**RECORD EXCERPTS**:
————————

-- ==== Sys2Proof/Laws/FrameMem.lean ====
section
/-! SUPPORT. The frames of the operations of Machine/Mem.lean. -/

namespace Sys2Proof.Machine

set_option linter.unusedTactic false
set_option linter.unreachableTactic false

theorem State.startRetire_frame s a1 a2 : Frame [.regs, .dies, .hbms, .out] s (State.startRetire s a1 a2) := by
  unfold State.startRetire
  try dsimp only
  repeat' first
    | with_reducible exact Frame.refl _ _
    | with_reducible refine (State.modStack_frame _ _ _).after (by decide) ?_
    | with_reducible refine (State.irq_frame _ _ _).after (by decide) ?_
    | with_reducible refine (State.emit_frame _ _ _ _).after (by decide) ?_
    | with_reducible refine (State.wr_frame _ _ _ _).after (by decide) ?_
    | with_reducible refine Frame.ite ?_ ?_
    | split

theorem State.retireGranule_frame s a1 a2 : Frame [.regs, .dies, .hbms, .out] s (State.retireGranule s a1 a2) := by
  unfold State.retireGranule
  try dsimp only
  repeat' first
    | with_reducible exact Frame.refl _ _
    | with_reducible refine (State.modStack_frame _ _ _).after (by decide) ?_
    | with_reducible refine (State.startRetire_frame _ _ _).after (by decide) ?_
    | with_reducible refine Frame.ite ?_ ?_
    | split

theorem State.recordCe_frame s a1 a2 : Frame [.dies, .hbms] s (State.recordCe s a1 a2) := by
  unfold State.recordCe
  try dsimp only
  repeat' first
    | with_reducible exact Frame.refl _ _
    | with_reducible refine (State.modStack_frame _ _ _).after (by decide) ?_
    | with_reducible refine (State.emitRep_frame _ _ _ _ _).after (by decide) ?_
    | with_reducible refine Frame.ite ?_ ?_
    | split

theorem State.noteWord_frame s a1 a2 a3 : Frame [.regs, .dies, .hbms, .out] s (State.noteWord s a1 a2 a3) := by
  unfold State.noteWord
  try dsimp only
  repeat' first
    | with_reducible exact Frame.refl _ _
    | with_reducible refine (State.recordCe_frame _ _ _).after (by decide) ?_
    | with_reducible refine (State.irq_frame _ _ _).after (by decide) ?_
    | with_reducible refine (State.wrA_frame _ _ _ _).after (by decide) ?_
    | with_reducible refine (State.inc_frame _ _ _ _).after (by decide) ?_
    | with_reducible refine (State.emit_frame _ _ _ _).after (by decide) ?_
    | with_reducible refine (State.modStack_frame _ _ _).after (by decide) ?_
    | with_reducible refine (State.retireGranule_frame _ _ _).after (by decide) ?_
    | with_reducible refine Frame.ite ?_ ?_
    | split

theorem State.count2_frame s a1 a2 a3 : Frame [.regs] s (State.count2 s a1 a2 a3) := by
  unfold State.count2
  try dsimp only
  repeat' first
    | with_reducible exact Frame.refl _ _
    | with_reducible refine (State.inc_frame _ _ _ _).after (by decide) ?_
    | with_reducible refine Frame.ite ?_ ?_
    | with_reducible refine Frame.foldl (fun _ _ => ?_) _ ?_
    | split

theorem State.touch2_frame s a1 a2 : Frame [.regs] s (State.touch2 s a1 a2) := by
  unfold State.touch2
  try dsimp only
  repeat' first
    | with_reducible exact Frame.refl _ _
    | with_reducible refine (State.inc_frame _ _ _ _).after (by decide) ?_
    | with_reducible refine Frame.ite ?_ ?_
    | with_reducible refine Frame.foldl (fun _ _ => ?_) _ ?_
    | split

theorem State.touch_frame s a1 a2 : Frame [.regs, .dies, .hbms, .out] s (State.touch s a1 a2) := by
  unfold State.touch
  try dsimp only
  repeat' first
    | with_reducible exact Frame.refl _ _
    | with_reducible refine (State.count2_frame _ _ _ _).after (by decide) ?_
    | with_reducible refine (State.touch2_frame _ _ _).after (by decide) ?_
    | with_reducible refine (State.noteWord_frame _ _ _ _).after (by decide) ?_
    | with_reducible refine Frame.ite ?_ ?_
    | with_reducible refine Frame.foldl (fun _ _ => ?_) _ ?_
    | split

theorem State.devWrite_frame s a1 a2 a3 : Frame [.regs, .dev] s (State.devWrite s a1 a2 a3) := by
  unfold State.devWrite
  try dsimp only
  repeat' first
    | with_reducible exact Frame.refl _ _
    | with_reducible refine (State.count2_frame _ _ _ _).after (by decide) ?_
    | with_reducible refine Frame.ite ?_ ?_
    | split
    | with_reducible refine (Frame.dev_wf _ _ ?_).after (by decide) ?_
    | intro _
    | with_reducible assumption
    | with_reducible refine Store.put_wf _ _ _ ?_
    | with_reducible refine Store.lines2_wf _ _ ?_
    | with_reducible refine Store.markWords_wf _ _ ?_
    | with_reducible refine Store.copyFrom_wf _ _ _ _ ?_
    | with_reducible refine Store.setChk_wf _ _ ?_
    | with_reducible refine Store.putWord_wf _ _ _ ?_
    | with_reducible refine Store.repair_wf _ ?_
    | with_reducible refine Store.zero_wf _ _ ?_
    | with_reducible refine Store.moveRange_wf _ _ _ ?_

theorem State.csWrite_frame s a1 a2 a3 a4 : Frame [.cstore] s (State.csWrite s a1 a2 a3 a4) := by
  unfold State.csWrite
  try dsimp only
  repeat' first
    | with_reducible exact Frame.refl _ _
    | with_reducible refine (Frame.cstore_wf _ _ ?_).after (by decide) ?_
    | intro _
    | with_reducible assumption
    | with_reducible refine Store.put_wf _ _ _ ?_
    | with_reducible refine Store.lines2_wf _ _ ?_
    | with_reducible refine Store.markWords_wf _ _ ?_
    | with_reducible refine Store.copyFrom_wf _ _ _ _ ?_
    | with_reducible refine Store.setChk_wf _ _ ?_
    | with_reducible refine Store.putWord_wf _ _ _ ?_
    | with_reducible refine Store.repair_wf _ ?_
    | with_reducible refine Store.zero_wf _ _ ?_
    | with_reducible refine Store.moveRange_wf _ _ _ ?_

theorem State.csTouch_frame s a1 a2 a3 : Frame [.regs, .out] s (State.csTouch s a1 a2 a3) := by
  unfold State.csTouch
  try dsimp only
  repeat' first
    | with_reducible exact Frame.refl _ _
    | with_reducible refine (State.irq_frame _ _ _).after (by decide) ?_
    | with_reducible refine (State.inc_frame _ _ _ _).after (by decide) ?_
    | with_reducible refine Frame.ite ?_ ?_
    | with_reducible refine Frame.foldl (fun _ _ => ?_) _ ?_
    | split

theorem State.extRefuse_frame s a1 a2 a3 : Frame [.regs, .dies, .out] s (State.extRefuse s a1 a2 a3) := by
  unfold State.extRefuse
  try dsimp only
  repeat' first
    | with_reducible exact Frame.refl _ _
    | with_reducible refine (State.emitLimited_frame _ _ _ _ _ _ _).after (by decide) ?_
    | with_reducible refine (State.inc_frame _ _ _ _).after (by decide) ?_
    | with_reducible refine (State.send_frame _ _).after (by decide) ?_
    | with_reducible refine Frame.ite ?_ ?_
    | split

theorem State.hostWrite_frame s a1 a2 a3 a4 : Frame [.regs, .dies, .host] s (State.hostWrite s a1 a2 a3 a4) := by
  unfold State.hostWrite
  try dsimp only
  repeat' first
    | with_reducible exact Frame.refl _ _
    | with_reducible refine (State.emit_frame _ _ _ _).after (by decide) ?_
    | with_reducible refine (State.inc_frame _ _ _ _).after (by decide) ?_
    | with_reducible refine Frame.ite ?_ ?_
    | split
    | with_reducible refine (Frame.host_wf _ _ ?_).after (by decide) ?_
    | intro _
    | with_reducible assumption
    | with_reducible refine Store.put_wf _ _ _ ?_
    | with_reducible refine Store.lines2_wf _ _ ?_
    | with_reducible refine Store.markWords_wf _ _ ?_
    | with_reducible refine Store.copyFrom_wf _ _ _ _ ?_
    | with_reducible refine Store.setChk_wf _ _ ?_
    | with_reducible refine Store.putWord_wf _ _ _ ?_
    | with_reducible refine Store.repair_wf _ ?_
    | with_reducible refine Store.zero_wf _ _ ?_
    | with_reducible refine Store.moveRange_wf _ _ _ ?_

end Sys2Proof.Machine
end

————————

**EXERCISE**:
From the entries above, copy out every line where the string "unfold" appears.

**OUTPUT FOR THIS EXERCISE**:
  unfold State.startRetire
  unfold State.retireGranule
  unfold State.recordCe
  unfold State.noteWord
  unfold State.count2
  unfold State.touch2
  unfold State.touch
  unfold State.devWrite
  unfold State.csWrite
  unfold State.csTouch
  unfold State.extRefuse
  unfold State.hostWrite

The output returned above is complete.